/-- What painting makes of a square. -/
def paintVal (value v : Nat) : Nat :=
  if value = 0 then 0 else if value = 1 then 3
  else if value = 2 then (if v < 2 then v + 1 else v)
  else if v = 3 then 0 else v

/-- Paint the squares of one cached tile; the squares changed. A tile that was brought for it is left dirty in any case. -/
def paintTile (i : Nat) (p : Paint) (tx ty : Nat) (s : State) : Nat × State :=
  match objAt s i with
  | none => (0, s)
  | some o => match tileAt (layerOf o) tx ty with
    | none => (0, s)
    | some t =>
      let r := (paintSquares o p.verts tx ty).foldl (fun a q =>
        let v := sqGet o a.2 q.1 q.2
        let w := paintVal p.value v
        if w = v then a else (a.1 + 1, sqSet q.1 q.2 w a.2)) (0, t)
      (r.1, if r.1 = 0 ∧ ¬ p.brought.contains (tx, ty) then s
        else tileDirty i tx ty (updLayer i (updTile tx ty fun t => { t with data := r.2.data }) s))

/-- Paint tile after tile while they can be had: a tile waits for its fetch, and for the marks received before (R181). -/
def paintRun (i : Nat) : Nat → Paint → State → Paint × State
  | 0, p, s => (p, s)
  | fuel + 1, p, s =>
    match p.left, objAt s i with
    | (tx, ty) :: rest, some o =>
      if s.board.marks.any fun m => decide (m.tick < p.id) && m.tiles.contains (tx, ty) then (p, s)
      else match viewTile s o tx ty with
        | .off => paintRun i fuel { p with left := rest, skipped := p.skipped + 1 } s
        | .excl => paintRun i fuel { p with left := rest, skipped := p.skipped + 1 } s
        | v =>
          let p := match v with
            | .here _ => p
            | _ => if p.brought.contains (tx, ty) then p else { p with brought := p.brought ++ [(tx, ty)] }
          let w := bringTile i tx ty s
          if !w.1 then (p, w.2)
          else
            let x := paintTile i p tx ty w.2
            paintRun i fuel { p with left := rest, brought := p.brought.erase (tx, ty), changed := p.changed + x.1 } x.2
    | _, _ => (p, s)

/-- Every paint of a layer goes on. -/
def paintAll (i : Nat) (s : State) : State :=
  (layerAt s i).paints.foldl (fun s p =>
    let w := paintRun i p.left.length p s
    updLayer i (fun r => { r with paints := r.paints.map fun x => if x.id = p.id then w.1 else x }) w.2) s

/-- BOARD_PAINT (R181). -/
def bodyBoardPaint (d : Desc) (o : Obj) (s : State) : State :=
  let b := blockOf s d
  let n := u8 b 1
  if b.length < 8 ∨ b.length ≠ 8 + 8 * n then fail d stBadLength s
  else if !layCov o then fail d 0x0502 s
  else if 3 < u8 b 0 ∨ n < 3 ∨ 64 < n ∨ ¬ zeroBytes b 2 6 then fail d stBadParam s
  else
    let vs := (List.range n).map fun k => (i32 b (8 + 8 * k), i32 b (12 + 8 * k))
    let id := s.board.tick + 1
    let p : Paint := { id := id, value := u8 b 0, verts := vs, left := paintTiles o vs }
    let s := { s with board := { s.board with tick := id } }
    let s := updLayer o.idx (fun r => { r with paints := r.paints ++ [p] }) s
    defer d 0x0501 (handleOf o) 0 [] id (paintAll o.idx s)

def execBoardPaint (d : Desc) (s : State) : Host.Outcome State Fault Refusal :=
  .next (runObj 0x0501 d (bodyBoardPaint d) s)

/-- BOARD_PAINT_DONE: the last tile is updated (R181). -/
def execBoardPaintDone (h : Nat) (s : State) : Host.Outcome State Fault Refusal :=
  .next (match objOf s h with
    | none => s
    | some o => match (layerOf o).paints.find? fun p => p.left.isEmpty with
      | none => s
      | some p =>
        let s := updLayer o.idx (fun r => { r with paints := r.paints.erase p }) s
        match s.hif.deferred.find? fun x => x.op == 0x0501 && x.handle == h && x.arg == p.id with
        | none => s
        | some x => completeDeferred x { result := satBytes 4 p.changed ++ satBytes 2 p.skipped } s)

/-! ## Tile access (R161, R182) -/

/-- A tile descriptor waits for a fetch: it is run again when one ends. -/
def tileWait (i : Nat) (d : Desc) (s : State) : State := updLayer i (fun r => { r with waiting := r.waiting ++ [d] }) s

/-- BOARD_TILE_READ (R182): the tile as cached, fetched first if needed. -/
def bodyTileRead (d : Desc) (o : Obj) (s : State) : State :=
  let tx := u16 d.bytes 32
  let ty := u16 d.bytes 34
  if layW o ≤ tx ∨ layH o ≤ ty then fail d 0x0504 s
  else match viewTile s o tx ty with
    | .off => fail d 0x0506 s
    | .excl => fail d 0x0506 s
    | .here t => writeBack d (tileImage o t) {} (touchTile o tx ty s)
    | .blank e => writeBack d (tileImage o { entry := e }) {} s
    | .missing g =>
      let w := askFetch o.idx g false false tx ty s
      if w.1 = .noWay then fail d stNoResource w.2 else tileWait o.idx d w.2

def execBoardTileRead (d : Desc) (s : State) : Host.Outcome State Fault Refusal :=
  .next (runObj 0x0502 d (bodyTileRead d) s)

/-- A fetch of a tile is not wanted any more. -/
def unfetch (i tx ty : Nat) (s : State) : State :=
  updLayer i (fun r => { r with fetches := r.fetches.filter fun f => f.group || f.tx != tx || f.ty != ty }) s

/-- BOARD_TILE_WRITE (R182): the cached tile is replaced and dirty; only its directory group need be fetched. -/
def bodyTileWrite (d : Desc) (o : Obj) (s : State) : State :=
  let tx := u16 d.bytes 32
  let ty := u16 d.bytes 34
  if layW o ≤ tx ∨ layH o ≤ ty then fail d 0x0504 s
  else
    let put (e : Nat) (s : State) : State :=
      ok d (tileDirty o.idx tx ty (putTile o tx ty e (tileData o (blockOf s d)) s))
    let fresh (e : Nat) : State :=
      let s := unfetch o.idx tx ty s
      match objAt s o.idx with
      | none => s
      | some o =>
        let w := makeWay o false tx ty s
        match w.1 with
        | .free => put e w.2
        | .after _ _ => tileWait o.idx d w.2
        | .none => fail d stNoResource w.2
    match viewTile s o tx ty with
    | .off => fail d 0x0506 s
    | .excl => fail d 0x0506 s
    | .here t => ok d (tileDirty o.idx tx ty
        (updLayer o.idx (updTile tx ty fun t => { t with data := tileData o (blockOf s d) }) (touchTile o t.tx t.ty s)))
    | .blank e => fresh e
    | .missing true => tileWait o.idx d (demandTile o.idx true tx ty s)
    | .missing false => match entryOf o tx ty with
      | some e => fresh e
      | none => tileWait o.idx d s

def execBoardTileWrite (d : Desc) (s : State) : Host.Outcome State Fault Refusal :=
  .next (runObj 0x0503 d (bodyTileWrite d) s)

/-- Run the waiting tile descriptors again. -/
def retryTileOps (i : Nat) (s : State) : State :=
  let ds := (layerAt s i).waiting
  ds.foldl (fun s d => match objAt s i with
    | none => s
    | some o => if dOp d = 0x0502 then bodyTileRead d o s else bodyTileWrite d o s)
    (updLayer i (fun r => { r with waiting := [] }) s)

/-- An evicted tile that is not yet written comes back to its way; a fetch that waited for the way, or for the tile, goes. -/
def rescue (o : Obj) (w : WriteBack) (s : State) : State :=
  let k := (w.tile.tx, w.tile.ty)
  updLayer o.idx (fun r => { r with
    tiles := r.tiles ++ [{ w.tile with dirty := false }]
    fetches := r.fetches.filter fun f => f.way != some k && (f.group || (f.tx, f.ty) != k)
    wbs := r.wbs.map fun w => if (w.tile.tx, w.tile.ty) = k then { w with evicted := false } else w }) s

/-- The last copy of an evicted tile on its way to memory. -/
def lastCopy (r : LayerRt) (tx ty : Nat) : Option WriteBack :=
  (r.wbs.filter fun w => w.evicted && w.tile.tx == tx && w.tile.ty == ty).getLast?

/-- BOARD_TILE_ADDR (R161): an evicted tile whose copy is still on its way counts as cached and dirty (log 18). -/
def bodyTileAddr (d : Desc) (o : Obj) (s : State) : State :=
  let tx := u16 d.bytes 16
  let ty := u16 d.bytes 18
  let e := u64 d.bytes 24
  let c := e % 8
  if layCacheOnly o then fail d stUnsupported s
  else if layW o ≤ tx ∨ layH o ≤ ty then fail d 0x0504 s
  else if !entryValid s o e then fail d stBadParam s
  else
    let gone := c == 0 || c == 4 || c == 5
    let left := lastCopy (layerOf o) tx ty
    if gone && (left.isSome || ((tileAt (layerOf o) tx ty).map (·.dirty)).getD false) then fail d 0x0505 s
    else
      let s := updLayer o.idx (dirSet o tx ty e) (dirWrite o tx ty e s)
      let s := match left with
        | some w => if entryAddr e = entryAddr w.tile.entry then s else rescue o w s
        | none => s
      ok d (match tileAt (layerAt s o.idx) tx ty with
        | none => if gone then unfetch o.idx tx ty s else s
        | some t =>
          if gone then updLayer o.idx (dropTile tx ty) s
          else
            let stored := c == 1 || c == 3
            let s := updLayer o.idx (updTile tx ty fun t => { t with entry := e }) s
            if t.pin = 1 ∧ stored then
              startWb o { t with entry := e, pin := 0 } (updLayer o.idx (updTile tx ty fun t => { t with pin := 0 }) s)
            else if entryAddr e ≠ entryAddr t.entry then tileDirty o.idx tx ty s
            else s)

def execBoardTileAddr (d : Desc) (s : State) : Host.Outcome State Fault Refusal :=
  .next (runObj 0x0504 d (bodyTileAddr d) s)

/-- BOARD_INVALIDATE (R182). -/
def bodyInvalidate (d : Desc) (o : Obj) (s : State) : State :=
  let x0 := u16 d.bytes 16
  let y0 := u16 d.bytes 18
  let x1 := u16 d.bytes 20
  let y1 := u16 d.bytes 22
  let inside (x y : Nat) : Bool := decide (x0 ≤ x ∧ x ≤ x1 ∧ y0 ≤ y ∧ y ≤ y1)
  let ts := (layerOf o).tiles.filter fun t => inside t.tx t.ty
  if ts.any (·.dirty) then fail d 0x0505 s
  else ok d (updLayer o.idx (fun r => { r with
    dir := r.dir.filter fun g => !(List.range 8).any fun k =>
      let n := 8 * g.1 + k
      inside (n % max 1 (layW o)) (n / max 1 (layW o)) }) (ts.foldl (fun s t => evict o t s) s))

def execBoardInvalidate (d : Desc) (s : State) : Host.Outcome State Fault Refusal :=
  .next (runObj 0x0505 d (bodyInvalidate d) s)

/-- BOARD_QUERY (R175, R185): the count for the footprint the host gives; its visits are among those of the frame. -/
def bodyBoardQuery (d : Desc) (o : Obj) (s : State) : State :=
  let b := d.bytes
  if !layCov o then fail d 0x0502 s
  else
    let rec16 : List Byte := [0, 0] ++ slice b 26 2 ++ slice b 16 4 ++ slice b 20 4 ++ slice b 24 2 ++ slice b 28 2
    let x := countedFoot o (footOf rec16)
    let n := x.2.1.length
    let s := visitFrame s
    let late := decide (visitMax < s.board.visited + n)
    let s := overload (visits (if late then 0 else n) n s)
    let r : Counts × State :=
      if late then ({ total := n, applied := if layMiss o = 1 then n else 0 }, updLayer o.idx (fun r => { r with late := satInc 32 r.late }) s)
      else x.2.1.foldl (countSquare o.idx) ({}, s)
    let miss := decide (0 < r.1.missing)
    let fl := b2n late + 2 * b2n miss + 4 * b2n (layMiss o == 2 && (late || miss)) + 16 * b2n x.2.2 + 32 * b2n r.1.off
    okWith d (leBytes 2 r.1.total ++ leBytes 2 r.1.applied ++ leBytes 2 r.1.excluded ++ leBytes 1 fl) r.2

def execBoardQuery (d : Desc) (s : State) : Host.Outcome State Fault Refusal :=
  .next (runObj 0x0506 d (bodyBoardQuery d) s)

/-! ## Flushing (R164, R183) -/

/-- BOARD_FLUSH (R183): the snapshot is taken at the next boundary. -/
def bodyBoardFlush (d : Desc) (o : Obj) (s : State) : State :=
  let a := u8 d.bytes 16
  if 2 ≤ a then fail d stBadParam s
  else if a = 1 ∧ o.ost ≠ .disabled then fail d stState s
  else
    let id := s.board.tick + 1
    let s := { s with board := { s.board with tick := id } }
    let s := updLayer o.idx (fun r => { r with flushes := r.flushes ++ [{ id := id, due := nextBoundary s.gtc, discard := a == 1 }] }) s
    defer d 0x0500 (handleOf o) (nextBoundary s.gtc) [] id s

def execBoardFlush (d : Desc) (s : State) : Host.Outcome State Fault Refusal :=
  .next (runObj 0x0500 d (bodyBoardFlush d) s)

⁂

Whenever a line in the material contains the word "again", copy that line.

→ Reply
/-- A tile descriptor waits for a fetch: it is run again when one ends. -/
/-- Run the waiting tile descriptors again. -/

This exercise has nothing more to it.